Risk Assessment in AI Projects

How do you assess risks in AI projects? While AI- and data science-projects share risks with classical software projects, there are specific risks you should be aware of. AI projects typically fall into one of the following four risk classes, ranging from comparatively low to very high risk:

Risk Class 1 (Low Risk)

Using a Pre-Trained AI Model in its Native Domain
‌‌In this scenario, no model training and no training data is required. Nonetheless, a labeled data set of sufficient quality is needed in order to validate model quality in a principled manner. Check published accuracy metrics (substracting a safety margin) of the pre-trained model and compare these to your requirements. In contrast to implementing off-the-shelf software, risk is slightly elevated as production input data must match model training data not only structurally, but also statistically. Examples of data science projects of risk class 1 include machine translation, face recognition / face detection, or detection of person names, organization names and geographical locations in natural language (named-entity recognition).

Risk Class 2 (Medium Risk)

Transferring a Pre-Trained AI Model to a Related Domain
If no pre-trained model is available for your task, from a risk-perspective, the next best option often is to fine-tune an existing foundation model. AI-models, specifically artificial neural networks associated with deep learning, can be pre-trained on large cross-domain datasets, leading to foundation models that can then be fine-tuned to your specific domain using a smaller, domain-specific dataset. This represents an elevated risk compared to using a pre-trained model directly, as you need to supply your own training data, which needs to be of sufficient quality for the task at hand. While this training dataset can be considerably smaller than what would be needed to train a model from scratch, fine-tuning deep learning models for language or vision tasks still need thousands to tens of thousands of training examples to reach high accuracy. Typical examples of projects in this risk class include solving vision-, e.g. image classification and detection, or language-tasks, e.g. machine translation of domain-specific texts.

Risk Class 3 (High Risk)

Training an Existing AI Model-Architecture on Proprietary Data
In case no foundation model applicable to your task at hand exists, you'll need to ressort to training a model from scratch. To reduce risk, you should keep to established model architectures with a proven track record on related tasks. Judging task / model architecture-fit without extensive experimentation is still an art-form predicated on considerable experience. Moreover, training a model from scratch requires a sufficient volume of training data, and significant effort for hyperparameter-tuning, model-specific data preprocessing (e.g. outlier detection, data imputation, data augmentation, and data transformation), validation, and quality assurance. Even more severely, it is often not known from the outset whether your training data quality is sufficient to solve your task with good enough accuracy at all. For all these reasons, AI projects of this risk class should be considered research projects and be managed as such. Calculate with a duration of 3 years. There will be considerable risks of delays or project failure, especially when encountering training data quality problems. Risks will increase further if your task at hand involves less common learning paradigms (e.g. PU-learning) and reduce if you are working with well-established statistical or machine learning methods (generalized linear models, support vector machines, graphical models, Bayesian networks, decision tree ensembles, etc.) on high-quality structured data. Risk mitigation measures should include data quality analyses and feasibility analyses (proof of value).

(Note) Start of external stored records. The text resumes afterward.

-- ==== Sys2Proof/Machine/Dispatch.lean ====
section
/-! DEFINITION. The meaning of each instruction: one arm per constructor, one direct call per arm. -/
namespace Sys2Proof.Machine

/-- The effect of an instruction: stages 4 to 6 of the machine step (R552). -/
def exec (i : Instr) (s : State) : Host.Outcome State Fault Refusal :=
  match i with
  | .cvtir a d => Sys2Proof.Machine.execCvtir a d s
  | .cvtilr a d => Sys2Proof.Machine.execCvtilr a d s
  | .cvtri a d => Sys2Proof.Machine.execCvtri a d s
  | .cvtril a d => Sys2Proof.Machine.execCvtril a d s
  | .cvtzri a d => Sys2Proof.Machine.execCvtzri a d s
  | .cvtzril a d => Sys2Proof.Machine.execCvtzril a d s
  | .scaler a b d => Sys2Proof.Machine.execScaler a b d s
  | .scalerl a b d => Sys2Proof.Machine.execScalerl a b d s
  | .atanr a b d => Sys2Proof.Machine.execAtanr a b d s
  | .logepr a b d => Sys2Proof.Machine.execLogepr a b d s
  | .logr a b d => Sys2Proof.Machine.execLogr a b d s
  | .remr a b d => Sys2Proof.Machine.execRemr a b d s
  | .cmpor a b => Sys2Proof.Machine.execCmpor a b s
  | .cmpr a b => Sys2Proof.Machine.execCmpr a b s
  | .sqrtr a d => Sys2Proof.Machine.execSqrtr a d s
  | .expr a d => Sys2Proof.Machine.execExpr a d s
  | .logbnr a d => Sys2Proof.Machine.execLogbnr a d s
  | .roundr a d => Sys2Proof.Machine.execRoundr a d s
  | .sinr a d => Sys2Proof.Machine.execSinr a d s
  | .cosr a d => Sys2Proof.Machine.execCosr a d s
  | .tanr a d => Sys2Proof.Machine.execTanr a d s
  | .classr a => Sys2Proof.Machine.execClassr a s
  | .atanrl a b d => Sys2Proof.Machine.execAtanrl a b d s
  | .logeprl a b d => Sys2Proof.Machine.execLogeprl a b d s
  | .logrl a b d => Sys2Proof.Machine.execLogrl a b d s
  | .remrl a b d => Sys2Proof.Machine.execRemrl a b d s
  | .cmporl a b => Sys2Proof.Machine.execCmporl a b s
  | .cmprl a b => Sys2Proof.Machine.execCmprl a b s
  | .sqrtrl a d => Sys2Proof.Machine.execSqrtrl a d s
  | .exprl a d => Sys2Proof.Machine.execExprl a d s
  | .logbnrl a d => Sys2Proof.Machine.execLogbnrl a d s
  | .roundrl a d => Sys2Proof.Machine.execRoundrl a d s
  | .sinrl a d => Sys2Proof.Machine.execSinrl a d s
  | .cosrl a d => Sys2Proof.Machine.execCosrl a d s
  | .tanrl a d => Sys2Proof.Machine.execTanrl a d s
  | .classrl a => Sys2Proof.Machine.execClassrl a s
  | .movr a d => Sys2Proof.Machine.execMovr a d s
  | .movrl a d => Sys2Proof.Machine.execMovrl a d s
  | .movre a d => Sys2Proof.Machine.execMovre a d s
  | .cpysre a b d => Sys2Proof.Machine.execCpysre a b d s
  | .cpyrsre a b d => Sys2Proof.Machine.execCpyrsre a b d s
  | .divr a b d => Sys2Proof.Machine.execDivr a b d s
  | .mulr a b d => Sys2Proof.Machine.execMulr a b d s
  | .subr a b d => Sys2Proof.Machine.execSubr a b d s
  | .addr a b d => Sys2Proof.Machine.execAddr a b d s
  | .divrl a b d => Sys2Proof.Machine.execDivrl a b d s
  | .mulrl a b d => Sys2Proof.Machine.execMulrl a b d s
  | .subrl a b d => Sys2Proof.Machine.execSubrl a b d s
  | .addrl a b d => Sys2Proof.Machine.execAddrl a b d s
  | .alterbit p a d => Sys2Proof.Machine.execAlterbit p a d s
  | .addo a b d => Sys2Proof.Machine.execAddo a b d s
  | .chkbit p a => Sys2Proof.Machine.execChkbit p a s
  | .mov a d => Sys2Proof.Machine.execMov a d s
  | .movl a d => Sys2Proof.Machine.execMovl a d s
  | .movt a d => Sys2Proof.Machine.execMovt a d s
  | .synmov d a => Sys2Proof.Machine.execSynmov d a s
  | .synld a d => Sys2Proof.Machine.execSynld a d s
  | .modac m a d => Sys2Proof.Machine.execModac m a d s
  | .modtc m a d => Sys2Proof.Machine.execModtc m a d s
  | .modpc a m d => Sys2Proof.Machine.execModpc a m d s
  | .calls t => Sys2Proof.Machine.execCalls t s
  | .mark => Sys2Proof.Machine.execMark s
  | .fmark => Sys2Proof.Machine.execFmark s
  | .flushreg => Sys2Proof.Machine.execFlushreg s
  | .syncf => Sys2Proof.Machine.execSyncf s
  | .ediv a b d => Sys2Proof.Machine.execEdiv a b d s
  | .b t => Sys2Proof.Machine.execB t s
  | .call t => Sys2Proof.Machine.execCall t s
  | .ret => Sys2Proof.Machine.execRet s
  | .bal t => Sys2Proof.Machine.execBal t s
  | .bno t => Sys2Proof.Machine.execBno t s
  | .bg t => Sys2Proof.Machine.execBg t s
  | .be t => Sys2Proof.Machine.execBe t s
  | .bge t => Sys2Proof.Machine.execBge t s
  | .bl t => Sys2Proof.Machine.execBl t s
  | .bne t => Sys2Proof.Machine.execBne t s
  | .ble t => Sys2Proof.Machine.execBle t s
  | .bo t => Sys2Proof.Machine.execBo t s
  | .faultno => Sys2Proof.Machine.execFaultno s
  | .faultg => Sys2Proof.Machine.execFaultg s
  | .faulte => Sys2Proof.Machine.execFaulte s
  | .faultge => Sys2Proof.Machine.execFaultge s
  | .faultl => Sys2Proof.Machine.execFaultl s
  | .faultne => Sys2Proof.Machine.execFaultne s
  | .faultle => Sys2Proof.Machine.execFaultle s
  | .faulto => Sys2Proof.Machine.execFaulto s
  | .bx t => Sys2Proof.Machine.execBx t s
  | .balx t d => Sys2Proof.Machine.execBalx t d s
  | .callx t => Sys2Proof.Machine.execCallx t s
  | .ld a d => Sys2Proof.Machine.execLd a d s
  | .st a d => Sys2Proof.Machine.execSt a d s
  | .ldl a d => Sys2Proof.Machine.execLdl a d s
  | .stl a d => Sys2Proof.Machine.execStl a d s
  | .ldt a d => Sys2Proof.Machine.execLdt a d s
  | .stt a d => Sys2Proof.Machine.execStt a d s

end Sys2Proof.Machine
end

Risk Class 4 (Very High Risk)

Custom Development of a Application-Specific AI Model-Architecture
If your task is cannot be solved by an established model architecture, you will need to establish a research and development project of often considerable complexity, scale, and risk. If successful, the result can be intellectual property of very high value, especially if based on proprietary training data. Application-specific model architectures are somewhat common in deep learning, as models are build from composable submodules. Development of custom model architecture using the framework of inferential statistics or graphical models (including Bayesian networks) is common and useful if your team has the required specialized expertise. Though, from a risk perspective, developing custom AI model-architectures should by a measure of last ressort. You should calculate with a research project duration of 3 to 5 years and with considerable risk. Highly specialized knowledge in machine learning or statistics will be required. Examples for AI projects in this risk class include protein structure prediction or custom robotics.

Conclusions

Commercial AI vendors will often downplay project risks, be it from ignorance or malice. This phenomenon seems to be especially prevalent with vendors of AI-based off-the-shelf software for overly broad yet concrete-sounding application areas like "fraud detection", "predictive maintenance" or "anomaly detection". Be wary of the fact that a presumed class 1 project may very well turn into a failed class 3 project if your use case does not exactly match the vendor's reference!